Single by Tanita Tikaram

from the album Ancient Heart
- B-side: "Friends"; "The Kill in Your Heart"; "For All These Years";
- Released: 10 October 1988
- Genre: Sophisti-pop
- Length: 3:53
- Label: WEA
- Songwriter: Tanita Tikaram
- Producers: Peter Van Hooke; Rod Argent;

Tanita Tikaram singles chronology
| "Good Tradition" (1988) | "Twist in My Sobriety" (1988) | "Cathedral Song" (1989) |

Music video
- "Twist in My Sobriety" on YouTube

= Twist in My Sobriety =

1988 single by Tanita Tikaram

"Twist in My Sobriety" is a song written and performed by British singer-songwriter Tanita Tikaram. Released as a single in October 1988 from her debut album, Ancient Heart (1988), it was Tikaram's biggest international success, achieving top-10 placings in several European countries. The song reached number two in both Austria and West Germany and peaked at number 22 on the UK Singles Chart. Its music video was directed by Gerard de Thame and filmed in Bolivia.

==Composition==
Malcolm Messiter plays the oboe on the song, which is featured prominently on the song's chorus, as well as being used on instrumental solos throughout the song. The lyrics are written in three stanzas answered by the same refrain, with the refrain repeated twice at the end of the song. The refrain states: "Look my eyes are just holograms / Look your love has drawn red from my hands / From my hands you know you'll never be / More than twist in my sobriety". The first line of the song, "All God's children need travelling shoes", is the title of a book by writer and poet Maya Angelou.
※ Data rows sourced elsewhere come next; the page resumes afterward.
/-- The two halves share no mutable state: no operation, symbol or packet changes both (10_state R25, 60_exceptions
R242). -/
def Obligations.NoInstructionChangesBothHalves : Prop :=
  ∀ (i : Instr) (s t : State), exec i s = .next t → t.tx = s.tx ∨ t.rx = s.rx

/-- Each host write writes its own register, with its mark, and nothing else: the operand registers, `P`, `SEQ`, `SEQ_LEN`
and `SEQ_VALID` while the transmit half is idle, each refused while PLAY runs; `Q`, the byte run and `init` of CRC8, and a
capture within the buffer's capacity at any time (10_state R28, R29, R30, R43, R47; 70_reset_and_hazards R271, R273; the
spec's decision D29). The pending actions are log 4, the marks log 3, `SEQ_LEN` and `SEQ_VALID` as writes of their own
log 25, the refusal of a larger capture log 16. -/
def Obligations.HostWritesWriteTheirRegister : Prop :=
  (∀ (s : State) (rest : List HostAction), s.tx.txBusy = false →
    let u := { s with host.queue := rest }
    (∀ v, s.host.queue = .writeFmtIn v :: rest → step s = .next { u with tx.fmtIn := v, tx.written.fmtIn := true }) ∧
    (∀ v, s.host.queue = .writeIdIn v :: rest → step s = .next { u with tx.idIn := v, tx.written.idIn := true }) ∧
    (∀ v, s.host.queue = .writeRepeatsIn v :: rest →
      step s = .next { u with tx.repeatsIn := v, tx.written.repeatsIn := true }) ∧
    (∀ i v, s.host.queue = .writeFIn i v :: rest → ∃ f h,
      step s = .next { u with tx.fIn := f, tx.written.fIn := h } ∧
      (∀ m < 6, slot f m = if m = i.val then v else slot s.tx.fIn m) ∧
      (∀ m < 6, h.getLsbD m = (decide (m = i.val) || s.tx.written.fIn.getLsbD m))) ∧
    (∀ i b, s.host.queue = .writeP i b :: rest → ∃ p h,
      step s = .next { u with tx.p := p, tx.written.p := h } ∧
      (∀ m < 10, byteAt p m = if m = i.val then b else byteAt s.tx.p m) ∧
      (∀ m < 10, h.getLsbD m = (decide (m = i.val) || s.tx.written.p.getLsbD m))) ∧
    (∀ i c, s.host.queue = .writeSeq i c :: rest → ∃ q,
      step s = .next { u with tx.seq := q } ∧
      (∀ m, readSeq q m = if m = i.val then some c else readSeq s.tx.seq m)) ∧
    (∀ v, s.host.queue = .writeSeqLen v :: rest → step s = .next { u with tx.seqLen := v }) ∧
    (∀ b, s.host.queue = .writeSeqValid b :: rest → step s = .next { u with tx.seqValid := b })) ∧
  (∀ (s : State) (rest : List HostAction),
    let u := { s with host.queue := rest }
    (∀ i b, s.host.queue = .writeQ i b :: rest → ∃ q h,
      step s = .next { u with rx.q := q, rx.qWritten := h } ∧
      (∀ m < 10, byteAt q m = if m = i.val then b else byteAt s.rx.q m) ∧
      (∀ m < 10, h.getLsbD m = (decide (m = i.val) || s.rx.qWritten.getLsbD m))) ∧
    (∀ bytes init, s.host.queue = .presentRun bytes init :: rest →
      step s = .next { u with host.crcRun := bytes, host.crcInit := init, host.runWritten := true }) ∧
    (∀ rows, s.host.queue = .presentCapture rows :: rest →
      (captureFits rows = true → step s = .next { u with host.capture := rows, host.captureWritten := true }) ∧
      (captureFits rows = false → step s = .refused .captureTooLarge))) ∧
  (∀ (s : State) (a : HostAction) (rest : List HostAction), s.host.queue = a :: rest → s.tx.txBusy = true →
    ((∃ v, a = .writeFmtIn v) ∨ (∃ v, a = .writeIdIn v) ∨ (∃ i v, a = .writeFIn i v) ∨ (∃ v, a = .writeRepeatsIn v) ∨
      (∃ i b, a = .writeP i b) ∨ (∃ i c, a = .writeSeq i c) ∨ (∃ v, a = .writeSeqLen v) ∨
      (∃ b, a = .writeSeqValid b)) →
    step s = .refused .txBusy)

/-- While PLAY runs, the receive half and CRC8 still work on the operands supplied, and in every case leave the transmit
half and the trace alone (70_reset_and_hazards R264, R270). -/
def Obligations.ReceiveHalfWorksDuringPlay : Prop :=
  ∀ (s : State) (i : Instr), s.tx.txBusy = true → (i = .decode ∨ i = .matchRows ∨ i = .crc8) →
    ∃ t, exec i s = .next t ∧ t.tx = s.tx ∧ t.out.trace = s.out.trace ∧
      (operandsWritten i s = true → exec i { s with tx.txBusy := false } = .next { t with tx.txBusy := false } ∧
        t.out.runMarked = s.out.runMarked)

/-- A waveform lasts as long as its trace: merging neighbours of equal level loses no microsecond
(43_sequencer R183). -/
def Obligations.WaveformKeepsTheDuration : Prop :=
  ∀ (b : Bool) (es : List Event), ((waveform b es).map Prod.snd).sum = duration es
end

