@[simp] theorem completeSymbol_rx (s : State) : (completeSymbol s).rx = s.rx := by
  simp [completeSymbol]
@[simp] theorem completeSymbol_crc (s : State) : (completeSymbol s).crc = s.crc := by
  simp [completeSymbol]
@[simp] theorem completeSymbol_host (s : State) : (completeSymbol s).host = s.host := by
  simp [completeSymbol]
@[simp] theorem completeSymbol_out (s : State) : (completeSymbol s).out = s.out := by
  simp [completeSymbol]
@[simp] theorem completeSymbol_tx_fmtIn (s : State) :
    (completeSymbol s).tx.fmtIn = s.tx.fmtIn := by
  simp [completeSymbol]
@[simp] theorem completeSymbol_tx_idIn (s : State) :
    (completeSymbol s).tx.idIn = s.tx.idIn := by
  simp [completeSymbol]
@[simp] theorem completeSymbol_tx_fIn (s : State) :
    (completeSymbol s).tx.fIn = s.tx.fIn := by
  simp [completeSymbol]
@[simp] theorem completeSymbol_tx_repeatsIn (s : State) :
    (completeSymbol s).tx.repeatsIn = s.tx.repeatsIn := by
  simp [completeSymbol]
@[simp] theorem completeSymbol_tx_p (s : State) :
    (completeSymbol s).tx.p = s.tx.p := by
  simp [completeSymbol]
@[simp] theorem completeSymbol_tx_seq (s : State) :
    (completeSymbol s).tx.seq = s.tx.seq := by
  simp [completeSymbol]
@[simp] theorem completeSymbol_tx_seqLen (s : State) :
    (completeSymbol s).tx.seqLen = s.tx.seqLen := by
  simp [completeSymbol]
@[simp] theorem completeSymbol_tx_seqValid (s : State) :
    (completeSymbol s).tx.seqValid = s.tx.seqValid := by
  simp [completeSymbol]
@[simp] theorem completeSymbol_tx_seqPc (s : State) :
    (completeSymbol s).tx.seqPc = s.tx.seqPc + 1#9 := by
  simp [completeSymbol]
@[simp] theorem completeSymbol_tx_txBusy (s : State) :
    (completeSymbol s).tx.txBusy =
      (decide ((s.tx.seqPc + 1#9).toNat < s.tx.seqLen.toNat) && s.tx.txBusy) := by
  simp [completeSymbol]
@[simp] theorem completeSymbol_tx_txErr (s : State) :
    (completeSymbol s).tx.txErr = s.tx.txErr := by
  simp [completeSymbol]
@[simp] theorem completeSymbol_tx_phase (s : State) :
    (completeSymbol s).tx.phase = .between := by
  simp [completeSymbol]
@[simp] theorem completeSymbol_tx_timer (s : State) :
    (completeSymbol s).tx.timer = 0#16 := by
  simp [completeSymbol]
@[simp] theorem completeSymbol_tx_line (s : State) :
    (completeSymbol s).tx.line = s.tx.line := by
  simp [completeSymbol]
@[simp] theorem completeSymbol_tx_written (s : State) :
    (completeSymbol s).tx.written = s.tx.written := by
  simp [completeSymbol]

@[simp] theorem putPacket_tx_fmtIn (p : Packet) (s : State) :
    (putPacket p s).tx.fmtIn = s.tx.fmtIn := rfl
@[simp] theorem putPacket_tx_idIn (p : Packet) (s : State) :
    (putPacket p s).tx.idIn = s.tx.idIn := rfl
@[simp] theorem putPacket_tx_fIn (p : Packet) (s : State) :
    (putPacket p s).tx.fIn = s.tx.fIn := rfl
@[simp] theorem putPacket_tx_repeatsIn (p : Packet) (s : State) :
    (putPacket p s).tx.repeatsIn = s.tx.repeatsIn := rfl
@[simp] theorem putPacket_tx_p (p : Packet) (s : State) :
    (putPacket p s).tx.p = p := rfl
@[simp] theorem putPacket_tx_seq (p : Packet) (s : State) :
    (putPacket p s).tx.seq = s.tx.seq := rfl
@[simp] theorem putPacket_tx_seqLen (p : Packet) (s : State) :
    (putPacket p s).tx.seqLen = s.tx.seqLen := rfl
@[simp] theorem putPacket_tx_seqValid (p : Packet) (s : State) :
    (putPacket p s).tx.seqValid = s.tx.seqValid := rfl
@[simp] theorem putPacket_tx_seqPc (p : Packet) (s : State) :
    (putPacket p s).tx.seqPc = s.tx.seqPc := rfl
@[simp] theorem putPacket_tx_txBusy (p : Packet) (s : State) :
    (putPacket p s).tx.txBusy = s.tx.txBusy := rfl
@[simp] theorem putPacket_tx_txErr (p : Packet) (s : State) :
    (putPacket p s).tx.txErr = s.tx.txErr := rfl
@[simp] theorem putPacket_tx_phase (p : Packet) (s : State) :
    (putPacket p s).tx.phase = s.tx.phase := rfl
@[simp] theorem putPacket_tx_timer (p : Packet) (s : State) :
    (putPacket p s).tx.timer = s.tx.timer := rfl
@[simp] theorem putPacket_tx_line (p : Packet) (s : State) :
    (putPacket p s).tx.line = s.tx.line := rfl
@[simp] theorem putPacket_tx_written (p : Packet) (s : State) :
    (putPacket p s).tx.written = { s.tx.written with p := BitVec.allOnes 10 } := rfl
@[simp] theorem putPacket_rx (p : Packet) (s : State) : (putPacket p s).rx = s.rx := rfl
@[simp] theorem putPacket_crc_rem (p : Packet) (s : State) :
    (putPacket p s).crc.rem = packetCrc p := rfl
@[simp] theorem putPacket_crc_out (p : Packet) (s : State) :
    (putPacket p s).crc.out = s.crc.out := rfl
@[simp] theorem putPacket_crc_outWritten (p : Packet) (s : State) :
    (putPacket p s).crc.outWritten = s.crc.outWritten := rfl
@[simp] theorem putPacket_host (p : Packet) (s : State) : (putPacket p s).host = s.host := rfl
@[simp] theorem putPacket_out (p : Packet) (s : State) : (putPacket p s).out = s.out := rfl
Speaking about the somewhat obscure and enigmatic lyrics, Tikaram has offered different views on their meaning, but said it's mostly about the particular relationship with the world one feels when entering adulthood. "The song is really about not understanding – when you're 18, you've got a very particular emotional relationship with the world, you feel very isolated, and everybody else is so distant and cold. And I think I was singing about not feeling anything or not being moved by things around. I think this is a strong feeling when you're just after adolescence."
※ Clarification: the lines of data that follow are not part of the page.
-- ==== Sys2Proof/Tests/Slice0.lean ====
section
/-!
SUPPORT. Tests/Slice0.lean: small tests. Expected results are the spec's own vectors (spec/95_test_vectors.md, named in
each test) or its encoding tables; the witnesses show that the hypotheses of the statements can be met together.
-/

namespace Sys2Proof.Tests

open Sys2Proof.Machine Sys2Proof.Safety

/-- A view of the next state an outcome holds. -/
def after {α : Type} (o : Host.Outcome State Fault Refusal) (f : State → α) : Option α :=
  match o with
  | .next s => some (f s)
  | .fault _ => none
  | .refused _ => none

/-- The refusal an outcome holds. -/
def refusal (o : Host.Outcome State Fault Refusal) : Option Refusal :=
  match o with
  | .next _ => none
  | .fault _ => none
  | .refused r => some r

/-! ### Well-formedness: an ill-formed term for each check -/

theorem test_wf_refuses_fmt_out_of_2_to_3 : (Instr.pktReserved2to3 4#4 0#4 0#64 0#8).wf = false := by decide
theorem test_wf_refuses_fmt_out_of_4_to_7 : (Instr.pktReserved4to7 8#4 0#4 0#64 0#8).wf = false := by decide
theorem test_wf_refuses_fmt_out_of_8_to_15 : (Instr.pktReserved8to15 7#4 0#4 0#64 0#8).wf = false := by decide
theorem test_wf_accepts_fmt_at_its_bounds :
    (Instr.pktReserved2to3 2#4 0#4 0#64 0#8).wf = true ∧ (Instr.pktReserved2to3 3#4 0#4 0#64 0#8).wf = true ∧
    (Instr.pktReserved4to7 4#4 0#4 0#64 0#8).wf = true ∧ (Instr.pktReserved4to7 7#4 0#4 0#64 0#8).wf = true ∧
    (Instr.pktReserved8to15 8#4 0#4 0#64 0#8).wf = true ∧
    (Instr.pktReserved8to15 15#4 0#4 0#64 0#8).wf = true := by decide

/-! ### Decoding: every constructor's word, written out from spec/30_encoding.md -/

theorem test_decode_operations :
    decodeWord (.operation 0b000#3) = .opNone ∧ decodeWord (.operation 0b001#3) = .crc8 ∧
    decodeWord (.operation 0b010#3) = .encode ∧ decodeWord (.operation 0b011#3) = .decode ∧
    decodeWord (.operation 0b100#3) = .compile ∧ decodeWord (.operation 0b101#3) = .play ∧
    decodeWord (.operation 0b110#3) = .matchRows ∧ decodeWord (.operation 0b111#3) = .opReserved := by decide

theorem test_decode_symbols :
    decodeWord (.symbol 0b000#3) = .sync ∧ decodeWord (.symbol 0b001#3) = .syncGap ∧
    decodeWord (.symbol 0b010#3) = .zero ∧ decodeWord (.symbol 0b011#3) = .one ∧
    decodeWord (.symbol 0b100#3) = .imGap ∧ decodeWord (.symbol 0b101#3) = .symReserved5 ∧
    decodeWord (.symbol 0b110#3) = .symReserved6 ∧ decodeWord (.symbol 0b111#3) = .noneSym := by decide

/-- Pattern of R98: 0000 iiii, twelve t, forty-four r, eight v, eight c. -/
theorem test_decode_pkt_fmt0 :
    decodeWord (.packet 0b0000_1001_100000000001_10000000000000000000000000000000000000000001_10111100_10010001#80) =
      .pktFmt0 0b1001#4 0b100000000001#12 0b10000000000000000000000000000000000000000001#44 0xbc#8 0x91#8 := by decide

/-- Pattern of R99: 0001 iiii, a, b, h, l, p, v, c. -/
theorem test_decode_pkt_fmt1 :
    decodeWord (.packet
      0b0001_0010_000011010111_111111001011_00101111_01100011_0010011110010100_10000101_11011110#80) =
      .pktFmt1 2#4 0x0d7#12 0xfcb#12 0x2f#8 0x63#8 0x2794#16 0x85#8 0xde#8 := by decide

theorem test_decode_pkt_reserved :
    decodeWord (.packet 0x30000000000000000000#80) = .pktReserved2to3 3#4 0#4 0#64 0#8 ∧
    decodeWord (.packet 0x740000000000000000b7#80) = .pktReserved4to7 7#4 4#4 0#64 0xb7#8 ∧
    decodeWord (.packet 0xff0000000000000000dd#80) = .pktReserved8to15 15#4 15#4 0#64 0xdd#8 := by decide

theorem test_decode_bytes_refuses_by_name :
    decodeBytes .operation [] = .error .codeLength ∧ decodeBytes .symbol [0#8, 0#8] = .error .codeLength ∧
    decodeBytes .operation [0x08#8] = .error .codeHighBits ∧ decodeBytes .packet [0x09#8] = .error .packetLength := by
  decide

theorem test_decode_table_word :
    decodeTableWord 8 2 = some .encode ∧ decodeTableWord 8 8 = none ∧ decodeTableWord 16 2 = none ∧
    decodeTableWord 80 0x10000000000000000000 = some (.pktFmt1 0#4 0#12 0#12 0#8 0#8 0#16 0#8 0#8) := by decide

/-! ### The constant tables -/

/-- Table spot checks of spec/95_test_vectors.md. -/
theorem test_crc_tab_spots :
    crcTab 0x02#8 = 0xb9#8 ∧ crcTab 0x07#8 = 0xcb#8 ∧ crcTab 0x80#8 = 0xa2#8 ∧ crcTab 0xa3#8 = 0x6f#8 ∧
    crcTab 0xaa#8 = 0xa5#8 ∧ crcTab 0xff#8 = 0x3c#8 := by decide

/-! ### CRC8 -/

/-- The nine bytes of the source's packet. -/
def sourceRun : List Byte := [0x09#8, 0x0e#8, 0x00#8, 0xd7#8, 0x2d#8, 0x32#8, 0x27#8, 0x35#8, 0xbc#8]

/-- A state with operands of CRC8, presented by the host. -/
def runState (bytes : List Byte) (init : Byte) : State :=
  { State.reset with host.crcRun := bytes, host.crcInit := init, host.runWritten := true }

/-- V9. -/
theorem test_crc8_source_packet :
    after (exec .crc8 (runState sourceRun 0xaa#8)) (fun t => (t.crc.out, t.crc.rem)) = some (0x91#8, 0x91#8) := by decide

/-- V9 and V8 with init 00, V1, V7. -/
theorem test_crc8_vectors :
    crc8 sourceRun 0x00#8 = 0xbc#8 ∧ crc8 (List.replicate 9 0#8) 0x00#8 = 0x00#8 ∧
    crc8 (List.replicate 9 0#8) 0xaa#8 = 0x2d#8 ∧
    crc8 [0x31#8, 0x32#8, 0x33#8, 0x34#8, 0x35#8, 0x36#8, 0x37#8, 0x38#8, 0x39#8] 0xaa#8 = 0xb9#8 := by decide

/-! ### ENCODE -/

/-- A state with operands of ENCODE, each written by the host. -/
def encodeState (fmt id : Word) (f : FieldRegs) : State :=
  { State.reset with tx.fmtIn := fmt, tx.idIn := id, tx.fIn := f, tx.txErr := 5#3,
                     tx.written := ⟨true, true, 0b111111#6, false, 0#10⟩ }

/-- E6: a negative temperature. -/
theorem test_encode_format0 :
    after (exec .encode (encodeState 0#32 5#32 ⟨-105#32, 120#32, 0#32, 0#32, 0#32, 0#32⟩)) (fun t => (t.tx.p, t.tx.txErr))
      = some (0x05f97000000000007804#80, 0#3) := by decide

/-- E10 (format 1), E12 and E14 (unregistered formats; operands truncated to four bits), E15 (truncated fields). -/
theorem test_encode_other_vectors :
    encodePacket 1#32 2#32 ⟨215#32, -53#32, 47#32, 99#32, 10132#32, 133#32⟩ = 0x120d7fcb2f63279485de#80 ∧
    encodePacket 7#32 4#32 ⟨1#32, 2#32, 3#32, 4#32, 5#32, 6#32⟩ = 0x740000000000000000b7#80 ∧
    encodePacket 0x1f#32 0x2a#32 ⟨4101#32, 263#32, 0#32, 0#32, 0#32, 0#32⟩ = 0xfa000000000000000082#80 ∧
    encodePacket 0#32 1#32 ⟨2048#32, 300#32, 0#32, 0#32, 0#32, 0#32⟩ = 0x01800000000000002c2a#80 := by decide

/-- E1 with `CRC_INIT` 00. -/
theorem test_encode_init_zero :
    stampFrom Config.crcInitOriginal (encodeBody 0#32 9#32 ⟨224#32, 188#32, 0#32, 0#32, 0#32, 0#32⟩)
      = 0x090e000000000000bcf0#80 := by decide

/-! ### DECODE and the packet rows -/

/-- A state with a packet in `Q`. -/
def withPacket (q : Packet) : State := Ref.withQ q State.reset

/-- What a receive operation reports: `RX_ERR`, the format, the id and the six field slots. -/
def rxReport (s : State) : List (Option Int) :=
  [some (s.rx.rxErr.toNat : Int), (readFmtOut s).map fun f => (f.toNat : Int), (readIdOut s).map fun f => (f.toNat : Int)]
    ++ (List.range 6).map fun m => (readFOut s m).map BitVec.toInt

/-- D1 and D4. -/
theorem test_decode_valid_packets :
    after (exec .decode (withPacket 0x090e00d72d322735bc91#80)) rxReport =
      some [some 0, some 0, some 9, some 224, some 188, none, none, none, none] ∧
    after (exec .decode (withPacket 0x120d7fcb2f63279485de#80)) rxReport =
      some [some 0, some 1, some 2, some 215, some (-53), some 47, some 99, some 10132, some 133] := by decide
==Release and performance==
Released as the second single from her debut album Ancient Heart, the song was edited for its single release, eliminating the last verse of the song. Despite heavy promotion, including two performances of the song on the BBC's Top of the Pops, the single was only a moderate hit in the UK, peaking at number 22, and is Tikaram's last top-40 hit in her home country.
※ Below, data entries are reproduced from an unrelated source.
-- ==== Sys2Proof/Decode.lean ====
section
/-! DEFINITION. The decoder and the encoder (30_encoding.md). Selection is by the whole opcode byte (rule R83);
the operand count and the PC-setting bit are read back out of it (rules R81, R82). -/

namespace Sys2Proof

/-- The instruction kinds the decoder selects among (rule R88), in the order of rule R86. -/
inductive Opcode where
  | hlt | ldi | prn | mul | add | sub | div | mod | push | pop | call | ret
  | and | or | xor | not | cmp
  deriving DecidableEq, Repr

/-- Every kind, in the order of rule R86. -/
def Opcode.all : List Opcode :=
  [.hlt, .ldi, .prn, .mul, .add, .sub, .div, .mod, .push, .pop, .call, .ret] ++
  [.and, .or, .xor, .not, .cmp]

/-- The opcode map (rule R86). UNVERIFIED (log 2): only LDI, ADD, PRN and HLT are printed in the source; the other
values are the spec's decision D1. -/
def Opcode.toByte : Opcode → Byte
  | .hlt => 0b00000001
  | .ldi => 0b10000010
  | .prn => 0b01000111
  | .mul => 0b10100010
  | .add => 0b10100000
  | .sub => 0b10100001
  | .div => 0b10100011
  | .mod => 0b10100100
  | .push => 0b01000101
  | .pop => 0b01000110
  | .call => 0b01010000
  | .ret => 0b00010001
  | .and => 0b10101000
  | .or => 0b10101010
  | .xor => 0b10101011
  | .not => 0b01101001
  | .cmp => 0b10100111

/-- The rows of rule R86 marked `ALU_EXT` (rule R166). -/
def Opcode.needsAluExt : Opcode → Bool
  | .hlt => false
  | .ldi => false
  | .prn => false
  | .mul => false
  | .add => false
  | .sub => false
  | .div => false
  | .mod => false
  | .push => false
  | .pop => false
  | .call => false
  | .ret => false
  | .and => true
  | .or => true
  | .xor => true
  | .not => true
  | .cmp => true

/-- `cc`: bits 7:6 of the opcode byte, the number of operand bytes (rules R81, R82). -/
def operandCount (ir : Byte) : Nat :=
  (ir.extractLsb 7 6).toNat

/-- `S`: bit 4 of the opcode byte, "this instruction sets the program counter itself" (rule R81). -/
def setsPc (ir : Byte) : Bool :=
  ir.getLsbD 4

/-- The instruction kind a byte selects, or none for an unknown opcode (rules R83, R88, R89). It looks at nothing
but the byte. -/
def decodeOpcode (aluExt : Bool) (ir : Byte) : Option Opcode :=
  Opcode.all.find? fun k => (k.toByte == ir) && (aluExt || !k.needsAluExt)

/-- The instruction of a kind with operand bytes `a` and `b`; a format with fewer operands leaves the rest out
(rule R80). -/
def Opcode.withOperands (a b : Byte) : Opcode → Instr
  | .hlt => .hlt
  | .ldi => .ldi a b
  | .prn => .prn a
  | .mul => .mul a b
  | .add => .add a b
  | .sub => .sub a b
  | .div => .div a b
  | .mod => .mod a b
  | .push => .push a
  | .pop => .pop a
  | .call => .call a
  | .ret => .ret
  | .and => .and a b
  | .or => .or a b
  | .xor => .xor a b
  | .not => .not a
  | .cmp => .cmp a b

/-- Why a byte sequence holds no instruction. The running machine turns each into the fault of rule R227. -/
inductive DecodeReject where
  /-- There is no byte at all: the fetch at 256 (rule R111). -/
  | noOpcode
  /-- The first byte is an unknown opcode (rule R89). -/
  | unknownOpcode (ir : Byte)
  /-- The opcode is known and an operand byte lies past the end (rules R56, R113). -/
  | missingOperand (ir : Byte)
  deriving DecidableEq, Repr

/-- Decode the instruction at the head of a byte sequence and give the rest back (rules R80, R82). The unknown
opcode is found before any operand is looked at (rule R90). -/
def decode (aluExt : Bool) : List Byte → Except DecodeReject (Instr × List Byte)
  | [] => .error .noOpcode
  | ir :: rest =>
    match decodeOpcode aluExt ir with
    | none => .error (.unknownOpcode ir)
    | some k =>
      match operandCount ir, rest with
      | 0, after => .ok (k.withOperands 0 0, after)
      | 1, a :: after => .ok (k.withOperands a 0, after)
      | _, a :: b :: after => .ok (k.withOperands a b, after)
      | _, _ => .error (.missingOperand ir)

/-- Assembly into bytes (rule R94): the opcode, then `a`, then `b`. -/
def encode : Instr → List Byte
  | .hlt => [Opcode.hlt.toByte]
  | .ldi a b => [Opcode.ldi.toByte, a, b]
  | .prn a => [Opcode.prn.toByte, a]
  | .mul a b => [Opcode.mul.toByte, a, b]
  | .add a b => [Opcode.add.toByte, a, b]
  | .sub a b => [Opcode.sub.toByte, a, b]
  | .div a b => [Opcode.div.toByte, a, b]
  | .mod a b => [Opcode.mod.toByte, a, b]
  | .push a => [Opcode.push.toByte, a]
  | .pop a => [Opcode.pop.toByte, a]
  | .call a => [Opcode.call.toByte, a]
  | .ret => [Opcode.ret.toByte]
  | .and a b => [Opcode.and.toByte, a, b]
  | .or a b => [Opcode.or.toByte, a, b]
  | .xor a b => [Opcode.xor.toByte, a, b]
  | .not a => [Opcode.not.toByte, a]
  | .cmp a b => [Opcode.cmp.toByte, a, b]

/-- The longest instruction's three bytes, laid out as the machine stores them, from a number whose low 8 bits are
the first byte; bits from `nbits` up are taken as 0. -/
def tableBytes (nbits w : Nat) : List Byte :=
  let v := w % 2 ^ nbits
  [BitVec.ofNat 8 v, BitVec.ofNat 8 (v / 256), BitVec.ofNat 8 (v / 65536)]

/-- The instruction the decoder reads from a word of the opcode table. -/
def decodeTableWord (nbits w : Nat) : Option Instr :=
  match decode Config.aluExt (tableBytes nbits w) with
  | .ok (i, _) => some i
  | .error _ => none

end Sys2Proof
end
The song was a bigger success when released in Europe, becoming a top-10 hit in several countries, including Ireland (number 10), France (number six), Norway (number six), West Germany (number two), and Austria (number two). The single was Tikaram's only chart hit on the US charts, peaking at number 25 on the Modern Rock Tracks chart.

==Critical reception==
Graeme Kay from Smash Hits wrote, "However this "newie" is not in the slightest bit similar [to "Good Tradition"], for it's a moody, slow moving tale of emotional turmoil that Tanita rasps out to the sound of her gently plucked guitar. It probably won't be quite as big a hit as her last one, but I suspect we shall be hearing a lot more from Ms Tikaram in years to come." Jerry Smith of Music Week noted that Tikaram "follows up with the atmospheric reflective track from her Ancient Heart album ["Good Tradition"]", and thought it was likely to become "another hit".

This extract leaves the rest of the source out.